ASSIGNED TASK:
Keep to one stretch of the data below, the lines from the one with "counted. -/" up to and including the one with "el with held", and return that stretch exactly.

=== AVAILABLE RECORDS ===

/-- The firing becomes el and stages its flags, and nothing else changes. -/
def Becomes (s : State) (answer : Host.Outcome State Fault Refusal) (el : Elem) (flags : Nat := 0) : Prop := ∃ t, answer = .next t ∧ Fires s el flags t

/-! ### Effects -/

/-- A result joins output 0 of the present instruction. -/
def State.emitting (s u : State) (lat : Nat) (outs : List (Nat × Token)) : State :=
  u.setElem s.cur ((u.elem s.cur).plus (s.resultOf lat s.firing.thr outs))

/-- A result joins output 1. -/
def State.emitting1 (s u : State) (lat : Nat) (outs : List (Nat × Token)) : State :=
  u.setElem s.cur ((u.elem s.cur).plus1 (s.resultOf lat s.firing.thr outs))

/-- A result that an agent fills later (02 R22 R25, 08 R215): owed tells whether the round of the firing owes it; its identity is id. -/
def State.awaited (s : State) (owed : Bool) (id : Nat) : Flight :=
  { s.resultOf 1 s.firing.thr [] with outs := none, round := if owed then some s.here.fwd else none, id := id }

/-- An awaited result joins output 0. -/
def State.awaiting (s u : State) (owed : Bool) (id : Nat) : State := u.setElem s.cur ((u.elem s.cur).plus (s.awaited owed id))

/-- The launch of the present firing stages an effect (06 R146 R155-R158), in the round of the firing and under its key (12 R269). -/
def State.staging (s u : State) (need : Slots) (k : EffKind) : State :=
  { u.mapLaunch s.firing.lk (fun l => { l with staged := l.staged ++ [
      { round := s.here.fwd, key := s.firing.effKey, seq := s.nid, kind := k, core := s.cur.core,
        qex := isQex s.firing.b, org := { s.firing with ops := s.operands need }.origin }] }) with nid := s.nid + 1 }

/-! ### Faults -/

/-- THE PARTITION'S FAULTS ARE DIVERTED (18 R313 R323): EN is set, the instruction stands in a region, and the core's port has room. -/
structure State.Diverts (s : State) : Prop where
  en : (s.part s.firing.part).en = true
  region : isSysBank (siteKey s.cur) = false
  room : s.portRoom s.cur.core = true

/-- The record of a fault of the present firing (18 R321, 21 R374). -/
def State.faultRecord (s : State) (ops : Operands) (kind code need info aux : Nat) : FRec :=
  ⟨siteWord code (lkLid s.firing.lk) s.cur.core (siteTile s.firing) s.cur.bank s.cur.idx kind need false, recordWords ops info aux, s.nid⟩

/-- TAKING A FAULT (18 R321-R323, 21 R373-R375): the record is at the core's port, a site is open and keeps the operands that need names, which have left the
instruction; a held firing keeps the instruction from firing, and a slot whose operand alone was removed waits for REINJ; nothing else changes, and no firing is
counted. -/
structure Traps (s : State) (ops : Operands) (kind code need info aux : Nat) (t : State) : Prop where
  record : t.core s.cur.core = { s.core s.cur.core with frecs := (s.core s.cur.core).frecs ++ [s.faultRecord ops kind code need info aux] }
  site : ∃ x : OpenSite, t.part s.firing.part = { s.part s.firing.part with sites := (s.part s.firing.part).sites ++ [x] } ∧
    x.word0 = (s.faultRecord ops kind code need info aux).word0 ∧ x.fser = none ∧ x.site = s.cur ∧ x.lk = s.firing.lk ∧ x.round = s.here.fwd ∧
    x.need = BitVec.ofNat 3 need ∧ x.refilled = 0 ∧
    x.ops = [if bitAt need 0 then ops.l else none, if bitAt need 1 then ops.r else none, if bitAt need 2 then ops.p else none]
  elem : t.elem s.cur =
    let el := s.here.consume { l := bitAt need 0, r := bitAt need 1, p := bitAt need 2 }
    let el := if kind = kindOperand then el.awaitSlots (bitAt need 0) (bitAt need 1) (bitAt need 2) else el
    { el with held := kind == kindHeld || s.here.held }
  rest : t = { s with nid := s.nid + 1, banks := t.banks, parts := t.parts, cores := t.cores }
  cores : ∀ n, n ≠ s.cur.core → t.core n = s.core n
  parts : ∀ n, n ≠ s.firing.part → t.part n = s.part n
  banks : ∀ k, k ≠ siteKey s.cur → t.bank k = s.bank k
  elems : ∀ i, i ≠ s.cur.idx → (t.bank (siteKey s.cur)).elem i = (s.bank (siteKey s.cur)).elem i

===

COMPLETED TASK:
counted. -/
structure Traps (s : State) (ops : Operands) (kind code need info aux : Nat) (t : State) : Prop where
  record : t.core s.cur.core = { s.core s.cur.core with frecs := (s.core s.cur.core).frecs ++ [s.faultRecord ops kind code need info aux] }
  site : ∃ x : OpenSite, t.part s.firing.part = { s.part s.firing.part with sites := (s.part s.firing.part).sites ++ [x] } ∧
    x.word0 = (s.faultRecord ops kind code need info aux).word0 ∧ x.fser = none ∧ x.site = s.cur ∧ x.lk = s.firing.lk ∧ x.round = s.here.fwd ∧
    x.need = BitVec.ofNat 3 need ∧ x.refilled = 0 ∧
    x.ops = [if bitAt need 0 then ops.l else none, if bitAt need 1 then ops.r else none, if bitAt need 2 then ops.p else none]
  elem : t.elem s.cur =
    let el := s.here.consume { l := bitAt need 0, r := bitAt need 1, p := bitAt need 2 }
    let el := if kind = kindOperand then el.awaitSlots (bitAt need 0) (bitAt need 1) (bitAt need 2) else el
    { el with held := kind == kindHeld || s.here.held }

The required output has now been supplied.